Guidelines and Resources for AI Model Access from TrusTEd Research environments (GRAIMatter)
Lead Research Organisation:
University of Dundee
Department Name: UNLISTED
Abstract
Trusted Research Environments (TREs) provide a secure location for researchers to analyse data for projects in the public interest e.g. providing information to SAGE to fight the COVID-19 pandemic. TRE staff check outputs to prevent disclosure of individuals’ confidential data.
TREs have historically supported only classical statistical data analysis. There is an increasing need to also facilitate the training of Artificial Intelligence (AI) models. AI has many valuable applications e.g., spotting human errors, streamlining processes, helping with repetitive tasks and supporting clinical decision making. The trained models then need to be exported from TREs for use. The size and complexity of AI models presents significant challenges for the disclosure-checking process. Models may be susceptible to external hacking: complicated methods to reverse engineer the learning process to find out about the data used for training, with more potential to lead to re-identification than conventional statistical methods.
With input from public representatives, GRAIMatter will assess a range of tools and methods to support TREs to assess output from AI methods for potentially identifiable information, investigate the legal and ethical implications and controls, and produce a set of guidelines and recommendations to support all TREs with export controls of AI algorithms.
TREs have historically supported only classical statistical data analysis. There is an increasing need to also facilitate the training of Artificial Intelligence (AI) models. AI has many valuable applications e.g., spotting human errors, streamlining processes, helping with repetitive tasks and supporting clinical decision making. The trained models then need to be exported from TREs for use. The size and complexity of AI models presents significant challenges for the disclosure-checking process. Models may be susceptible to external hacking: complicated methods to reverse engineer the learning process to find out about the data used for training, with more potential to lead to re-identification than conventional statistical methods.

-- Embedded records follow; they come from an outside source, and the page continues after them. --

-- ==== Sys2Proof/Safety.lean ====
section
/-! DEFINITION. The terms claims are stated in: the integer sum a checksum stands for, well-formed frames
(spec/41_frame_formatter.md R114), the forms a result may have (spec/30_encoding.md R79, spec/60_exceptions.md R191,
R192), the invariant of every step, which states no operation can tell apart (spec/00_scope.md R13), what a list of
draft operations folds to (spec/41_frame_formatter.md R123), and which requests R81 calls illegal. -/

namespace Sys2Proof.Machine

/-- The sum of a byte sequence over the integers (R100). -/
def byteSum (b : List Byte) : Nat := (b.map BitVec.toNat).sum

/-- Well-formed frames (R114): seven bytes, F[0] = 0xFF, F[6] the sum of F[1 ..< 6] modulo 256. -/
def wellFormedFrame (f : List Byte) : Bool :=
  f.length == 7 && f[0]? == some 0xFF && f[6]? == some (BitVec.ofNat 8 (byteSum (slice f 1 6)))

/-! ### Forms of results -/

/-- The lengths of the four kinds (R26). -/
def responseLengths : List Nat := [0, 4, 7, 18]

/-- The result bytes an OK status may carry: none, one byte (a checksum, a kind code, a verdict), a frame of seven, or
a length n of one of the four kinds and then n bytes (R79). -/
def payloadForm (payload : List Byte) : Bool :=
  match payload with
  | [] => true
  | n :: b => b.length == 0 || b.length == 6 || (responseLengths.contains n.toNat && b.length == n.toNat)

/-- The forms of INVALID_VALUE the block returns: `01 n` with n no response length, `02 n 07` with n not 7 (R192). The
causes 03 and 04 of the host layer are not among them. -/
def causeForm (info : List Byte) : Bool :=
  match info with
  | [c, n] => c == 0x01 && !responseLengths.contains n.toNat
  | [c, n, expected] => c == 0x02 && n != 0x07 && expected == 0x07
  | _ => false

/-- A result as R79 and R191 lay it out: status 00 and result bytes, 01 and a cause, or 02 or 03 alone. -/
def resultForm (r : List Byte) : Bool :=
  match r with
  | [] => false
  | status :: rest =>
    (status == 0x00 && payloadForm rest) || (status == 0x01 && causeForm rest) ||
      ((status == 0x02 || status == 0x03) && rest == [])

/-- The invariant: every result returned so far has one of the forms of R79. -/
def ResultsHaveForm (s : State) : Prop := ∀ r ∈ s.results, resultForm r = true

/-! ### What no operation can tell apart -/

/-- Two states agree on everything an operation may depend on: DCRE; the draft, where one exists; RK and the
significant bytes; what the outside does; the results so far. They may differ in the padding (R28), in the draft
registers while DCRE = 0 (R34), and in the free bytes still to be drawn. -/
def sameObservable (s t : State) : Prop :=
  s.dcre = t.dcre ∧ (s.dcre = true → s.draft = t.draft) ∧ s.rk = t.rk ∧
    significant s.toBlock = significant t.toBlock ∧ s.inputs = t.inputs ∧ s.results = t.results

/-! ### Lists of draft operations (R123) -/

/-- DRSTF with a selector of 1 to 4. -/
def isDrstfWithSelector : Instr → Bool
  | .drstf f => selectorAllowed f
  | _ => false

/-- The operations R123 allows between DNEW and DFIN: DOR1, DOR2, DSET1, DSET2, DSTOP, and DRSTF with a selector. -/
def isDraftEdit (i : Instr) : Bool :=
  [Opcode.dor1, .dor2, .dset1, .dset2, .dstop].contains i.opcode || isDrstfWithSelector i

/-- The operation clears the field with this selector: DNEW, DSTOP, or DRSTF of it (R123). -/
def clearsField (selector : Byte) : Instr → Bool
  | .dnew _ | .dstop => true
  | .drstf f => f == selector
  | _ => false

/-- The operations of a history issued since the last one that cleared the field, latest first. -/
def sinceCleared (selector : Byte) (history : List Instr) : List Instr :=
  history.reverse.takeWhile fun i => !clearsField selector i

/-- The operand of a DOR1 (of a DOR2, DSET1, DSET2). -/
def dor1Operand : Instr → Option Byte
  | .dor1 m => some m
  | _ => none
def dor2Operand : Instr → Option Byte
  | .dor2 m => some m
  | _ => none
def dset1Operand : Instr → Option Byte
  | .dset1 v => some v
  | _ => none
def dset2Operand : Instr → Option Byte
  | .dset2 v => some v
  | _ => none

/-- The OR of all bytes of a list. -/
def orAll (ms : List Byte) : Byte := ms.foldr (fun m acc => m ||| acc) 0

/-- The draft R123 gives for `DNEW a` and a history: cmd1 and cmd2 the OR of the operands since the last clear, data1
and data2 the operand of the last write since the last clear, or 0. -/
def foldedDraft (a : Byte) (history : List Instr) : Draft where
  da := a
  dc1 := orAll ((sinceCleared 1 history).filterMap dor1Operand)
  dc2 := orAll ((sinceCleared 2 history).filterMap dor2Operand)
  dd1 := ((sinceCleared 3 history).filterMap dset1Operand).head?.getD 0
  dd2 := ((sinceCleared 4 history).filterMap dset2Operand).head?.getD 0

/-! ### Groups of operations -/

/-- The eight draft operations (R23). -/
def isDraftOperation (i : Instr) : Bool :=
  [Opcode.dnew, .dor1, .dor2, .dset1, .dset2, .dstop, .drstf, .dfin].contains i.opcode

/-- The operations refused while DCRE = 0: the draft operations but DNEW; a DRSTF with a bad selector is refused for
its form first (R195, R200). -/
def needsDraft (i : Instr) : Bool :=
  [Opcode.dor1, .dor2, .dset1, .dset2, .dstop, .dfin].contains i.opcode || isDrstfWithSelector i

/-- The operations that write no state: CSUM, FNEW, FCONV, DFIN, RKIND, RBYTES, RVAL (R14, R56). -/
def isReadOnly (i : Instr) : Bool :=
  [Opcode.csum, .fnew, .fconv, .dfin, .rkind, .rbytes, .rval].contains i.opcode

/-- The operations R56 calls idempotent: DSTOP, DRSTF, DSET1, DSET2, DOR1, DOR2, DNEW. -/
def isIdempotent (i : Instr) : Bool :=
  [Opcode.dstop, .drstf, .dset1, .dset2, .dor1, .dor2, .dnew].contains i.opcode

/-- The operations that work from any state alike: CSUM, FNEW, FCONV, RCLS, DNEW (R35, R222). -/
def needsNoSetup (i : Instr) : Bool := [Opcode.csum, .fnew, .fconv, .rcls, .dnew].contains i.opcode

/-! ### Runs -/

/-- `k` steps of the machine, as the host's interface runs them. -/
def run (k : Nat) (s : State) : Host.Outcome State Fault Refusal := Sys2Proof.core.run k s

/-! ### Illegal requests (R81) -/

/-- The codes of R78. -/
def operationCodes : List Byte :=
  [0x01, 0x02, 0x03, 0x10, 0x11, 0x12, 0x13, 0x14, 0x15, 0x16, 0x17, 0x20, 0x21, 0x22, 0x23]

/-- The codes of the format S operations CSUM, FCONV, RCLS. -/
def sequenceCodes : List Byte := [0x01, 0x03, 0x20]

/-- How many operand bytes a format F operation takes: five for FNEW, none for DSTOP, DFIN, RKIND, RBYTES, one for the
others (R78). -/
def fixedOperands (op : Byte) : Nat :=
  if op = 0x02 then 5 else if op ∈ ([0x15, 0x17, 0x22, 0x23] : List Byte) then 0 else 1

/-- The cases of R81. -/
def illegalRequest (nMax : Nat) (b : List Byte) : Prop :=
  match b with
  | [] => True
  | op :: rest =>
    op ∉ operationCodes ∨
      (op ∈ sequenceCodes ∧
        match rest with
        | [] => True
        | n :: bytes => nMax < n.toNat ∨ bytes.length ≠ n.toNat) ∨
      (op ∉ sequenceCodes ∧ rest.length ≠ fixedOperands op) ∨
      (op = 0x16 ∧ ∃ f, rest = [f] ∧ f ∉ ([1, 2, 3, 4] : List Byte))

end Sys2Proof.Machine
end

With input from public representatives, GRAIMatter will assess a range of tools and methods to support TREs to assess output from AI methods for potentially identifiable information, investigate the legal and ethical implications and controls, and produce a set of guidelines and recommendations to support all TREs with export controls of AI algorithms.
Technical Summary
TREs are widely, and increasingly being used to support statistical analysis of sensitive data across a range of sectors (e.g., education, police, tax and health) as they enable secure and transparent research whilst protecting data confidentiality.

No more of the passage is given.